The San Marco project was an essential component of the early Italian space program. NASA and the Scout’s prime contractor LTV did not simply provide invaluable technical training and support in all aspects of satellite construction and integration, launcher use, range management, and tracking and data analysis. They also provided Broglio with the arguments and the additional credibility that he needed to persuade his authorities to invest in a major space effort, and to release funds to support the people, the institutions, and the industries that would become the backbone of an autonomous space program. For the State Department the venture provided an opportunity to express US solidarity with an administration that was a faithful American and NATO ally, and that was under constant domestic left-wing and communist pressure in the 1960s. For NASA the project was coherent with its mission to promote international coop­eration. It produced valuable scientific data on the ionosphere in the not-easily accessible equatorial region.

To conclude it is worth quoting Frutkin’s account of his visit to the San Marco complex shortly before the launch took place.
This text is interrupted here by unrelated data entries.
-- ==== Sys2Proof/Laws/State.lean ====
section
/-! SUPPORT. One lemma per field per update of the state, and the slots of a bank, so that no proof unfolds an update. -/

namespace Sys2Proof.Machine

open Sys2Proof

/-! ### setSlot -/

@[simp] theorem State.setSlot_st (s : State) (k : Slot) (g : Stage) : (s.setSlot k g).st = s.st.set k g := rfl
@[simp] theorem State.setSlot_cbyp (s : State) (k : Slot) (g : Stage) : (s.setSlot k g).cbyp = s.cbyp := rfl
@[simp] theorem State.setSlot_status (s : State) (k : Slot) (g : Stage) : (s.setSlot k g).status = s.status := rfl
@[simp] theorem State.setSlot_pend (s : State) (k : Slot) (g : Stage) : (s.setSlot k g).pend = s.pend := rfl
@[simp] theorem State.setSlot_pc (s : State) (k : Slot) (g : Stage) : (s.setSlot k g).pc = s.pc := rfl
@[simp] theorem State.setSlot_out (s : State) (k : Slot) (g : Stage) : (s.setSlot k g).out = s.out := rfl
@[simp] theorem State.setSlot_faultRec (s : State) (k : Slot) (g : Stage) : (s.setSlot k g).faultRec = s.faultRec := rfl
@[simp] theorem State.setSlot_stream (s : State) (k : Slot) (g : Stage) : (s.setSlot k g).stream = s.stream := rfl
@[simp] theorem State.setSlot_params (s : State) (k : Slot) (g : Stage) : (s.setSlot k g).params = s.params := rfl
@[simp] theorem State.setSlot_draws (s : State) (k : Slot) (g : Stage) : (s.setSlot k g).draws = s.draws := rfl
@[simp] theorem State.setSlot_source (s : State) (k : Slot) (g : Stage) : (s.setSlot k g).source = s.source := rfl

/-! ### mapSlots -/

@[simp] theorem State.mapSlots_st (s : State) (f : Slot → Stage → Stage) : (s.mapSlots f).st = s.st.mapSlots f := rfl
@[simp] theorem State.mapSlots_cbyp (s : State) (f : Slot → Stage → Stage) : (s.mapSlots f).cbyp = s.cbyp := rfl
@[simp] theorem State.mapSlots_status (s : State) (f : Slot → Stage → Stage) : (s.mapSlots f).status = s.status := rfl
@[simp] theorem State.mapSlots_pend (s : State) (f : Slot → Stage → Stage) : (s.mapSlots f).pend = s.pend := rfl
@[simp] theorem State.mapSlots_pc (s : State) (f : Slot → Stage → Stage) : (s.mapSlots f).pc = s.pc := rfl
@[simp] theorem State.mapSlots_out (s : State) (f : Slot → Stage → Stage) : (s.mapSlots f).out = s.out := rfl
@[simp] theorem State.mapSlots_faultRec (s : State) (f : Slot → Stage → Stage) : (s.mapSlots f).faultRec = s.faultRec := rfl
@[simp] theorem State.mapSlots_stream (s : State) (f : Slot → Stage → Stage) : (s.mapSlots f).stream = s.stream := rfl
@[simp] theorem State.mapSlots_params (s : State) (f : Slot → Stage → Stage) : (s.mapSlots f).params = s.params := rfl
@[simp] theorem State.mapSlots_draws (s : State) (f : Slot → Stage → Stage) : (s.mapSlots f).draws = s.draws := rfl
@[simp] theorem State.mapSlots_source (s : State) (f : Slot → Stage → Stage) : (s.mapSlots f).source = s.source := rfl

/-! ### setCbyp -/

@[simp] theorem State.setCbyp_st (s : State) (f : Bool) : (s.setCbyp f).st = s.st := rfl
@[simp] theorem State.setCbyp_cbyp (s : State) (f : Bool) : (s.setCbyp f).cbyp = f := rfl
@[simp] theorem State.setCbyp_status (s : State) (f : Bool) : (s.setCbyp f).status = s.status := rfl
@[simp] theorem State.setCbyp_pend (s : State) (f : Bool) : (s.setCbyp f).pend = s.pend := rfl
@[simp] theorem State.setCbyp_pc (s : State) (f : Bool) : (s.setCbyp f).pc = s.pc := rfl
@[simp] theorem State.setCbyp_out (s : State) (f : Bool) : (s.setCbyp f).out = s.out := rfl
@[simp] theorem State.setCbyp_faultRec (s : State) (f : Bool) : (s.setCbyp f).faultRec = s.faultRec := rfl
@[simp] theorem State.setCbyp_stream (s : State) (f : Bool) : (s.setCbyp f).stream = s.stream := rfl
@[simp] theorem State.setCbyp_params (s : State) (f : Bool) : (s.setCbyp f).params = s.params := rfl
@[simp] theorem State.setCbyp_draws (s : State) (f : Bool) : (s.setCbyp f).draws = s.draws := rfl
@[simp] theorem State.setCbyp_source (s : State) (f : Bool) : (s.setCbyp f).source = s.source := rfl

/-! ### emit -/

@[simp] theorem State.emit_st (s : State) (w : Word) : (s.emit w).st = s.st := rfl
@[simp] theorem State.emit_cbyp (s : State) (w : Word) : (s.emit w).cbyp = s.cbyp := rfl
@[simp] theorem State.emit_status (s : State) (w : Word) : (s.emit w).status = s.status := rfl
@[simp] theorem State.emit_pend (s : State) (w : Word) : (s.emit w).pend = s.pend := rfl
@[simp] theorem State.emit_pc (s : State) (w : Word) : (s.emit w).pc = s.pc := rfl
@[simp] theorem State.emit_out (s : State) (w : Word) : (s.emit w).out = s.out ++ [w] := rfl
@[simp] theorem State.emit_faultRec (s : State) (w : Word) : (s.emit w).faultRec = s.faultRec := rfl
@[simp] theorem State.emit_stream (s : State) (w : Word) : (s.emit w).stream = s.stream := rfl
@[simp] theorem State.emit_params (s : State) (w : Word) : (s.emit w).params = s.params := rfl
@[simp] theorem State.emit_draws (s : State) (w : Word) : (s.emit w).draws = s.draws := rfl
@[simp] theorem State.emit_source (s : State) (w : Word) : (s.emit w).source = s.source := rfl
It provides an entertaining antidote to the dry account one gains from official records, which really cannot do justice to the spirit of adventure and personal satisfaction derived from these early, sometimes artisanal collaborative space research efforts:

We had the agreement for the Italian San Marco project for a launch from their platform launch site. It’s a marvelous, marvelous program, and the greatest fun in the world. [. . . ] You see what happened was our project people within NASA who were pursuing, monitoring the Italian effort to get prepared for a Scout launch from this platform came in and said, “We’re not going to be able to do this. . . We’ve been out there to that platform, it’s a mess. It’s a god-awful mess.” Well, that was the first occasion when I was threatened with a cancellation. So I got hold of one of my buddies, somebody in the program, a very able, capable guy, Jack Townsend, who was then number three man at Goddard, and we went out to Africa together and climbed up onto that platform and looked around. There was water on the deck and there were wires snaking all around in the water and every­thing else, and it did look a bit of a mess. After a careful look-around Townsend said, “No problem, it’ll work.” [. . .]

We went out to see the first launch, went up to the top of this Texas tower they were using and when it came time for lunch, they said, “Let’s go up to the terrazzo.”

We went up to an upper deck under a striped awning where a great tribal warrior with scars, ritual scars, on his face made the pasta. [ . . . ] The Italians are more fun than anybody.